What to work on:
Copy every line below where the string "spec" is found.

Records provided:
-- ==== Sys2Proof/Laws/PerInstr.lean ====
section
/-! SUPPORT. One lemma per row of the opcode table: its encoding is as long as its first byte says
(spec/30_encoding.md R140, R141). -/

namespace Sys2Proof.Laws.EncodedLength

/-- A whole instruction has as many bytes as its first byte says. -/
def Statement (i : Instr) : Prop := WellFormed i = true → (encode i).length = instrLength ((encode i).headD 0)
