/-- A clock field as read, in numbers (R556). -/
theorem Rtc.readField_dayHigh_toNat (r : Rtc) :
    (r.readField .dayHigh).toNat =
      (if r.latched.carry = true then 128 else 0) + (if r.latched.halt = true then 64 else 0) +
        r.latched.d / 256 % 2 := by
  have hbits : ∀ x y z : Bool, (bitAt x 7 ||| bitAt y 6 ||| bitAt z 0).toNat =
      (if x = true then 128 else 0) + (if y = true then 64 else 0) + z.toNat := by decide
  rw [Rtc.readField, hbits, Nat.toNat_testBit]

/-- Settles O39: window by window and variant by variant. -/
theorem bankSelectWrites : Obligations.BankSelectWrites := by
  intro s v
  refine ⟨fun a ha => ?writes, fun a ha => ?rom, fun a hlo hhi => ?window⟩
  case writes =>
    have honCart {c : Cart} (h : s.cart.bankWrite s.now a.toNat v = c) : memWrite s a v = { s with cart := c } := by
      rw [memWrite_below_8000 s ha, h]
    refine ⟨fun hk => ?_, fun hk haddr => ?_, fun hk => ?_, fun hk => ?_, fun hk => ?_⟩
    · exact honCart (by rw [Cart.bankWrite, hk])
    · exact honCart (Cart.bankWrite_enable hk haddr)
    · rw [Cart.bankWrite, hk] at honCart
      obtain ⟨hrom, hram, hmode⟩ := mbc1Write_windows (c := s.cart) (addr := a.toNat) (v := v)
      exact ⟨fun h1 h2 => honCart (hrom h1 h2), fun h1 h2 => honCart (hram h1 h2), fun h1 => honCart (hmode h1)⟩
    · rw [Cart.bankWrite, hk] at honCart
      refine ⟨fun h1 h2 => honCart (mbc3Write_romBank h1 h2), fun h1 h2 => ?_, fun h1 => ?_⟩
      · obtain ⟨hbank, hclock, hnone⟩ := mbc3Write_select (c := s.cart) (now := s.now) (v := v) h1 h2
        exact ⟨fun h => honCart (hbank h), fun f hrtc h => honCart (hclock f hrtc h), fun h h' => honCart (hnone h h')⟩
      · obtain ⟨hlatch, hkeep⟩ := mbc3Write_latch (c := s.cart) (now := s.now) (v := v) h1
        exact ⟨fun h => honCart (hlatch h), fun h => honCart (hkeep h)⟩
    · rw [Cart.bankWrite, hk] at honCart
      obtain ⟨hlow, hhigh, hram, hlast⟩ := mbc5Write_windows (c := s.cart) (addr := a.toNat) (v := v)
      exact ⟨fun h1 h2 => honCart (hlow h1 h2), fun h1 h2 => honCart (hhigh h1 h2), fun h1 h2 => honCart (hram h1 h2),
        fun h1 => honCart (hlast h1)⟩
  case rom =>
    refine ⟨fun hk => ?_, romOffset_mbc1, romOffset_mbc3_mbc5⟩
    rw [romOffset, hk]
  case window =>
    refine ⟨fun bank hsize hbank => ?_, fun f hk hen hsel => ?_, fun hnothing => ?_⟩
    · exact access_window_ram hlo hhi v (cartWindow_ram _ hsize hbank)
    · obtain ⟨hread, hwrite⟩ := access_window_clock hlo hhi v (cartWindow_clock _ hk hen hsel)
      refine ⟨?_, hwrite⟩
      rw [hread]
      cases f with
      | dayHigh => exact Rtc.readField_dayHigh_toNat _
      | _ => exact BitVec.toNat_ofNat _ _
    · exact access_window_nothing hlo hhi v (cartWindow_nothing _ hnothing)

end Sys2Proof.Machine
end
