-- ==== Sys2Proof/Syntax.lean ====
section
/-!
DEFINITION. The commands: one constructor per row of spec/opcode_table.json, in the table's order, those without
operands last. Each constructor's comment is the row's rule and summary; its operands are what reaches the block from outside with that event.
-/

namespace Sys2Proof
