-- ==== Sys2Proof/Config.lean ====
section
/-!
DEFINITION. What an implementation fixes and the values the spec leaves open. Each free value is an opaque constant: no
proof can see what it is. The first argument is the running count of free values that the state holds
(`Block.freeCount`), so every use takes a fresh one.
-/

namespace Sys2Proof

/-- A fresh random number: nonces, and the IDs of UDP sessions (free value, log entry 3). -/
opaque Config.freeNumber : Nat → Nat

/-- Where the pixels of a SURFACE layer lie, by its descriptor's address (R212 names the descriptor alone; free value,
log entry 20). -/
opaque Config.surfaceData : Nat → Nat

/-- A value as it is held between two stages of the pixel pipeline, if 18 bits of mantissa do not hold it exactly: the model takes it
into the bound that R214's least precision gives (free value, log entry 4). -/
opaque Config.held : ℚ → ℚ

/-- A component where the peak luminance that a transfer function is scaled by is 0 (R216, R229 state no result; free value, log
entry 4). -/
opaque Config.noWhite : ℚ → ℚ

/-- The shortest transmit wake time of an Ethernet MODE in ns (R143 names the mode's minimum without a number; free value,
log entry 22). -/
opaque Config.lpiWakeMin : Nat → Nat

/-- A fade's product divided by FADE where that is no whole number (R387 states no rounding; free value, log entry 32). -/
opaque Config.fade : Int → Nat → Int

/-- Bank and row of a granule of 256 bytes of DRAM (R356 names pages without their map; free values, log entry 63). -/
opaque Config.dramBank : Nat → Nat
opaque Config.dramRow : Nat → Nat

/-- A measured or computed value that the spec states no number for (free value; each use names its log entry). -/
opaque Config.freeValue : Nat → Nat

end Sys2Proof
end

Your response:
(spec/30_encoding.md R140, R141). -/
DEFINITION. The commands: one constructor per row of spec/opcode_table.json, in the table's order, those without
DEFINITION. What an implementation fixes and the values the spec leaves open. Each free value is an opaque constant: no
/-- A measured or computed value that the spec states no number for (free value; each use names its log entry). -/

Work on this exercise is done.